The privatization of the commons has been widely discussed internationally. For Marx, the process was ”the primitive accumulation of capital” that drove the people to the factories. For Hardin, the commons were the epitome of how a joint management of resources results in predation and collapse, the ”tragedy of the commons”. In Swedish research on enclosure, however, the commons have hardly been examined at all.
This paper discusses the political and economic struggle over the commons from a study of more than 4,000 cadastral maps from the 18th and 19th centuries. The study shows how property formation on the commons throughout the early modern and modern era functioned as an engine in the economic modernization of Sweden, during the growth of mining in eastern and central Sweden in the 17th and 18th centuries; during the expansion of agriculture in the agrarian west after 1750; and during the growth of the lumber industry in northern Sweden in the second half of the 19th century.

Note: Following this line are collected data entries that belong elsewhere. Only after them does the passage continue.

/-- Start the motion of a move from rest: MOT_DIR set, brake released, MOVING in ACCEL, the stall interval anew (R26,
R28, R29, R37). Of a short move's odd travel the middle count falls to DECEL (log 39). -/
def State.beginMotion (s : State) (dir : Direction) (travel : Nat) : State :=
  let d := s.drive
  let short := decide (travel ≤ s.values.countsPerPitch)
  let span := if short then travel / 2 else s.values.accelSpan d.position dir
  s.setDrive { d with
    state := .moving, phase := .accel, shortMove := short, direction := dir, brake := false, duty := 0,
    active := d.requested, held := none, travel := (travel : Int), stallSince := s.timer,
    ramp := some { start := 0, goal := s.values.cruiseDuty d.requested, span := span, covered := 0 } }

/-- Enter DECEL: ramp from the duty in force to 0 over the remaining travel (R29). -/
def Drive.enterDecel (d : Drive) : Drive :=
  { d with phase := .decel, ramp := some { start := d.duty, goal := 0, span := d.travel.toNat, covered := 0 } }

/-- Enter SETTLING at the target: brake set, the rest interval starts (R29, R30), at a resume too (log 40). -/
def State.enterSettling (s : State) : State :=
  s.setDrive { s.drive.braked with state := .settling, held := none, restSince := s.timer }

/-! ### Move requests (R28, R31) -/

/-- The reasons for which a move request is refused (R28, R31). -/
inductive MoveRefusal
  | badTarget
  | busy
  | notHomed
  | phase
  | afterTarget
  | tooClose
  deriving DecidableEq, Repr

/-- The drive's answer to a move request. -/
inductive MoveAnswer
  /-- The move, held move or retarget is taken. -/
  | accepted
  /-- A move of distance 0: SETTLED is reported at once (R28). -/
  | settledAtOnce
  | refused (reason : MoveRefusal)
  deriving DecidableEq, Repr

/-- The answer to a retarget while MOVING (R31). The reason for a target on whose index position A stands exactly, and for
one of N or above, is log 50's. -/
def State.retargetAnswer (s : State) (target : Nat) : MoveAnswer :=
  let t := s.values.countsTo s.drive.position s.drive.direction target
  if s.drive.phase = .decel then .refused .phase
  else if s.values.carriers ≤ target ∨ t = 0 ∨ s.drive.travel ≤ (t : Int) then .refused .afterTarget
  else if t < s.values.countsPerPitch then .refused .tooClose
  else .accepted

/-- The answer to a move request, by the drive's state (R28). -/
def State.moveAnswer (s : State) (target : Nat) : MoveAnswer :=
  match s.drive.state with
  | .idle =>
    if s.values.carriers ≤ target then .refused .badTarget
    else if target = s.faceCarrier then .settledAtOnce
    else .accepted
  | .moving => s.retargetAnswer target
  | .settling => .refused .busy
  | .holding => .refused .busy
  | .unhomed => .refused .notHomed
  | .homing => .refused .notHomed
  | .fault => .refused .notHomed

/-- Take an accepted move from IDLE: the shorter way, held if a cause is in force (R28). A held move's direction is taken
at once (log 38). -/
def State.takeMove (s : State) (target : Nat) : State :=
  let dir := s.values.directionTo s.faceCarrier target
  let travel := s.values.countsTo s.drive.position dir target
  if s.causeInForce then
    s.setDrive { s.drive with state := .holding, held := some .move, target := some target, direction := dir,
                              travel := (travel : Int) }
  else
    (s.setDrive { s.drive with target := some target }).beginMotion dir travel

/-- Take an accepted retarget: direction, phase and ramp continue (R31). -/
def State.takeRetarget (s : State) (target : Nat) : State :=
  s.setDrive { s.drive with target := some target,
                            travel := (s.values.countsTo s.drive.position s.drive.direction target : Int) }

/-- The drive after a move request; a refused one changes nothing, and a move of distance 0 leaves it as it is (R28). -/
def State.moveRequest (s : State) (target : Nat) : State :=
  match s.moveAnswer target with
  | .accepted => if s.drive.state = .moving then s.takeRetarget target else s.takeMove target
  | .settledAtOnce => s
  | .refused _ => s

/-! ### Homing (R38) -/

/-- Turn forward at the SLOW cruise duty, the count of index edges and the spacing check anew (R36, R38). -/
def State.turnHoming (s : State) : State :=
  s.setDrive { s.drive with
    state := .homing, homeFound := false, held := none, direction := .forward, brake := false,
    duty := s.values.slowDuty, ramp := none, homingEdges := 0, homingSpacing := none, stallSince := s.timer,
    active := s.drive.requested }

/-- Start homing from UNHOMED or FAULT: HOMING, or HOLDING with a homing held while a cause is in force (R38). Outside
those two states the request finds nothing to start. -/
def State.startHoming (s : State) : State :=
  if s.drive.state = .unhomed ∨ s.drive.state = .fault then
    let d := { s.drive with faultKind := none, doneSince := none, homeFound := false, target := none,
                            expectations := [], arrived := none, homingEdges := 0, homingSpacing := none }
    if s.causeInForce then s.setDrive { d with state := .holding, held := some .homing }
    else (s.setDrive d).turnHoming
  else s

/-! ### Holding (R35 to R37) -/

/-- A cause has come into force: MOVING, in any phase, and HOMING while it turns, go to HOLDING with their work held
(R35). In every other state a cause changes no motion. -/
def State.holdIfTurning (s : State) : State :=
  if s.causeInForce then
    match s.drive.state with
    | .moving => s.setDrive { s.drive.braked with state := .holding, held := some .move }
    | .homing =>
      if s.drive.homeFound then s
      else s.setDrive { s.drive.braked with state := .holding, held := some .homing }
    | .unhomed => s
    | .idle => s
    | .settling => s
    | .holding => s
    | .fault => s
  else s

/-- Whether the loop is at rest: no encoder count for 200 ms (R36). -/
def State.atRest (s : State) : Bool :=
  match s.drive.lastCount with
  | none => true
  | some t => s.reached t restMs

/-- Resume a held move from where the loop stands (R37): within the tolerance of the target, SETTLING without duty; the
target ahead, the same direction; the target passed, the opposite direction. -/
def State.resumeMove (s : State) : State :=
  if s.drive.travel.natAbs ≤ s.values.indexTolerance then s.enterSettling
  else if 0 < s.drive.travel then s.beginMotion s.drive.direction s.drive.travel.toNat
  else s.beginMotion (oppositeDirection s.drive.direction) s.drive.travel.natAbs

/-- Leave HOLDING when every cause has cleared and the loop is at rest (R36). -/
def State.tryResume (s : State) : State :=
  if s.drive.state = .holding ∧ s.causeInForce = false ∧ s.atRest = true then
    match s.drive.held with
    | some .move => s.resumeMove
    | some .homing => s.turnHoming
    | none => s
  else s

/-! ### Encoder counts (R22, R25, R26, R29, R38) -/

/-- The remaining travel after a count (R29). -/
def Drive.travelAfter (d : Drive) (dir : Direction) : Int := if dir = d.direction then d.travel - 1 else d.travel + 1

/-- A ramp one count on: a count in the direction of the move raises the counts covered by one (R29). A count against it
lowers them by one, so that the counts covered are net (DESIGN CHOICE, log 52, unsafe). -/
def Ramp.count (r : Ramp) (along : Bool) : Ramp := { r with covered := if along then r.covered + 1 else r.covered - 1 }

/-- A known position moved by one count, with the last-count stamp and the expectation that passing an index position
raises (R22, R23). -/
def State.countPosition (s : State) (dir : Direction) : State :=
  let a := s.values.countOn s.drive.position dir
  s.setDrive { s.drive with
    position := a, expectations := s.expectOn dir, lastCount := some s.timer, travel := s.drive.travelAfter dir,
    arrived := if a % s.values.countsPerPitch = 0 then some dir else none }

/-- The duty side of a count while MOVING: the ramp advances, a count in the direction of motion restarts the stall
interval, and a short move goes to DECEL after the first half of its travel (R26, R29). -/
def State.countMoving (s : State) (dir : Direction) : State :=
  let along : Bool := decide (dir = s.drive.direction)
  let ramp : Option Ramp := s.drive.ramp.map fun r => r.count along
  let duty : Nat := match ramp with
    | none => s.drive.duty
    | some r => r.duty
  let d : Drive := { s.drive with
    ramp := ramp, duty := duty,
    stallSince := if along then s.timer else s.drive.stallSince }
  let halfDone : Bool := match ramp with
    | none => false
    | some r => decide ((r.span : Int) ≤ r.covered)
  s.setDrive (if d.phase = .accel ∧ d.shortMove ∧ halfDone then d.enterDecel else d)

On a theoretical level, the article discusses property rights and their social and economic significance. The development analysed in this study differs from Marx’s classical trajectory in important respects. Still, we argue that the enclosures of the commons in Sweden could be understood as a primitive accumulation of capital. Admittedly, enclosure in Sweden hardly pushed people away, but was rather a pull factor as a greater workforce was needed to exploit the resources of former commons. As dormant economic resources were freed up, opportunities in mining, forestry and agriculture grew. Just as in the English case described by Marx, rampant social polarization ensued.